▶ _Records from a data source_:
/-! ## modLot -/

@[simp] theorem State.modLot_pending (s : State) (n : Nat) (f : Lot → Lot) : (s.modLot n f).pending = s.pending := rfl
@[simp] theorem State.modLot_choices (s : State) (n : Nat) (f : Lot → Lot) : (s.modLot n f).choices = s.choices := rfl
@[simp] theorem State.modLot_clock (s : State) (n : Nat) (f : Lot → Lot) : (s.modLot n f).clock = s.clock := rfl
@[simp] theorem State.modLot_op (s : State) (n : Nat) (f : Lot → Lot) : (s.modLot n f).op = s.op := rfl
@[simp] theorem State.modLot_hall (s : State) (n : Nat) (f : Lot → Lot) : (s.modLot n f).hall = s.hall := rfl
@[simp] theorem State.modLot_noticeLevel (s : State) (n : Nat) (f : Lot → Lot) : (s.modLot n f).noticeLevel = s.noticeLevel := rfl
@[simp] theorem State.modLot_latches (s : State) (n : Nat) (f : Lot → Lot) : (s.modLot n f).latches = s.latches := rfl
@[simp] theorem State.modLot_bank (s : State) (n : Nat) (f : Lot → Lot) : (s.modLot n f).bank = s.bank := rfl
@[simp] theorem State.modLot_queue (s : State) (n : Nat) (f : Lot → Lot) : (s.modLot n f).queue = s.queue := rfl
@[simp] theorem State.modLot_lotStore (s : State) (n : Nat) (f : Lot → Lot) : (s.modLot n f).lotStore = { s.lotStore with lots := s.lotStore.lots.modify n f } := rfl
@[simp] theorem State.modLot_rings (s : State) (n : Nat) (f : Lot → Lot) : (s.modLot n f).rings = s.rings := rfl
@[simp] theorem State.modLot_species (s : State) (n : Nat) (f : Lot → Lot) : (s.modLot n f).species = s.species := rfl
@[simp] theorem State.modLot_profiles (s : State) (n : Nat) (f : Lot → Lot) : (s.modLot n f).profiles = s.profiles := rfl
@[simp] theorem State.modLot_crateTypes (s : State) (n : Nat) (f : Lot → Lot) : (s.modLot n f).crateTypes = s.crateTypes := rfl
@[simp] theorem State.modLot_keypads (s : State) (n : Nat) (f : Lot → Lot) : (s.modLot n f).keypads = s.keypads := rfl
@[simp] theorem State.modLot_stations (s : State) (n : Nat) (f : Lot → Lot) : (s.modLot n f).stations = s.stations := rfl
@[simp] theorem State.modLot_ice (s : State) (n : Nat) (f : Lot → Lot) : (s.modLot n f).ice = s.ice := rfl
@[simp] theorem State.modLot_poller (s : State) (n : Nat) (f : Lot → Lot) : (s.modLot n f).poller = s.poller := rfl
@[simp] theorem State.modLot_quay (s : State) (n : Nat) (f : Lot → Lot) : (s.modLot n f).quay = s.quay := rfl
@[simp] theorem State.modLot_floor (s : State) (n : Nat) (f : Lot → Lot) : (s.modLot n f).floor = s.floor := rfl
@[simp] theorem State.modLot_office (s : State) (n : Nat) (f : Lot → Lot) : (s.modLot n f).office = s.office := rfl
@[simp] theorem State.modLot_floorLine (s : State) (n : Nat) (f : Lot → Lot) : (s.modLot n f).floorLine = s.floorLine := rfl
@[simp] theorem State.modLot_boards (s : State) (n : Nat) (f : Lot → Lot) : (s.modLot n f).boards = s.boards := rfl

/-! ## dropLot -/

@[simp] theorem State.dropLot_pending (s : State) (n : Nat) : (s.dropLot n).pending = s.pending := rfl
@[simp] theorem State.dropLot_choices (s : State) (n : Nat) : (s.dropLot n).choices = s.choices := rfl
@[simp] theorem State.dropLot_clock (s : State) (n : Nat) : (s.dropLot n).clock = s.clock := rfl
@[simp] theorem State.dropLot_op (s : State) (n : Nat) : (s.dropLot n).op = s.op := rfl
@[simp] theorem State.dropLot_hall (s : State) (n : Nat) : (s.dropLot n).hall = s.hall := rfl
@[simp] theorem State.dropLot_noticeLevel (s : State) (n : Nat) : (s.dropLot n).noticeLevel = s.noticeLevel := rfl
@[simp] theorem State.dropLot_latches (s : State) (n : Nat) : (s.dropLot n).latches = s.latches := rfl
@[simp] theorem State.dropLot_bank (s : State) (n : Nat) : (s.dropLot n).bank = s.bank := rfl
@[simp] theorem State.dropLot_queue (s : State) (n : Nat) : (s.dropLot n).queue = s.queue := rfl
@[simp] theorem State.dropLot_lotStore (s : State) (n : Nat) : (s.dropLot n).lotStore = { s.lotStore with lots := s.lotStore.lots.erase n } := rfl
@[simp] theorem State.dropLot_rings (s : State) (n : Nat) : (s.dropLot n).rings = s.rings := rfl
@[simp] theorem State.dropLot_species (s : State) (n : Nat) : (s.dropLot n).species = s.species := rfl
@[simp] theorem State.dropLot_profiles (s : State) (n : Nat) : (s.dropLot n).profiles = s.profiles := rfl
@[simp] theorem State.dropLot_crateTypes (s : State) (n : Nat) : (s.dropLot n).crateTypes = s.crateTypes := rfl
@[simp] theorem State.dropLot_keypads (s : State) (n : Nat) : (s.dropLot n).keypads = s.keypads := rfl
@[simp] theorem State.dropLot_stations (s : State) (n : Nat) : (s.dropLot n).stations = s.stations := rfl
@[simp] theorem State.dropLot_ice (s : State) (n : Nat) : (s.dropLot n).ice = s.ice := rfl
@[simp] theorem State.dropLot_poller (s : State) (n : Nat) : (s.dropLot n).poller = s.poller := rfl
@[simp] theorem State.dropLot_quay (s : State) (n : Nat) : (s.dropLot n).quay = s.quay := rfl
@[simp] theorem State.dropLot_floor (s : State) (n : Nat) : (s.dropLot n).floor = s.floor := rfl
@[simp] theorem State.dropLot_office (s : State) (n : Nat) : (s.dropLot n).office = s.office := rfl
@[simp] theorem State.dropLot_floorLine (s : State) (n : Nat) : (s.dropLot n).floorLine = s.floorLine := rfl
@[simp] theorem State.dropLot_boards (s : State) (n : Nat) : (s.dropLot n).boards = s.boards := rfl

▶ _DIRECTIONS FOR THIS TASK_:
Of all the entries above, output exactly the lines between the one holding "n).hall = s.hall := rfl" and the one holding "n).queue = s.queue := rfl", inclusive.

▶ _WRITTEN REPLY_:
@[simp] theorem State.dropLot_hall (s : State) (n : Nat) : (s.dropLot n).hall = s.hall := rfl
@[simp] theorem State.dropLot_noticeLevel (s : State) (n : Nat) : (s.dropLot n).noticeLevel = s.noticeLevel := rfl
@[simp] theorem State.dropLot_latches (s : State) (n : Nat) : (s.dropLot n).latches = s.latches := rfl
@[simp] theorem State.dropLot_bank (s : State) (n : Nat) : (s.dropLot n).bank = s.bank := rfl
@[simp] theorem State.dropLot_queue (s : State) (n : Nat) : (s.dropLot n).queue = s.queue := rfl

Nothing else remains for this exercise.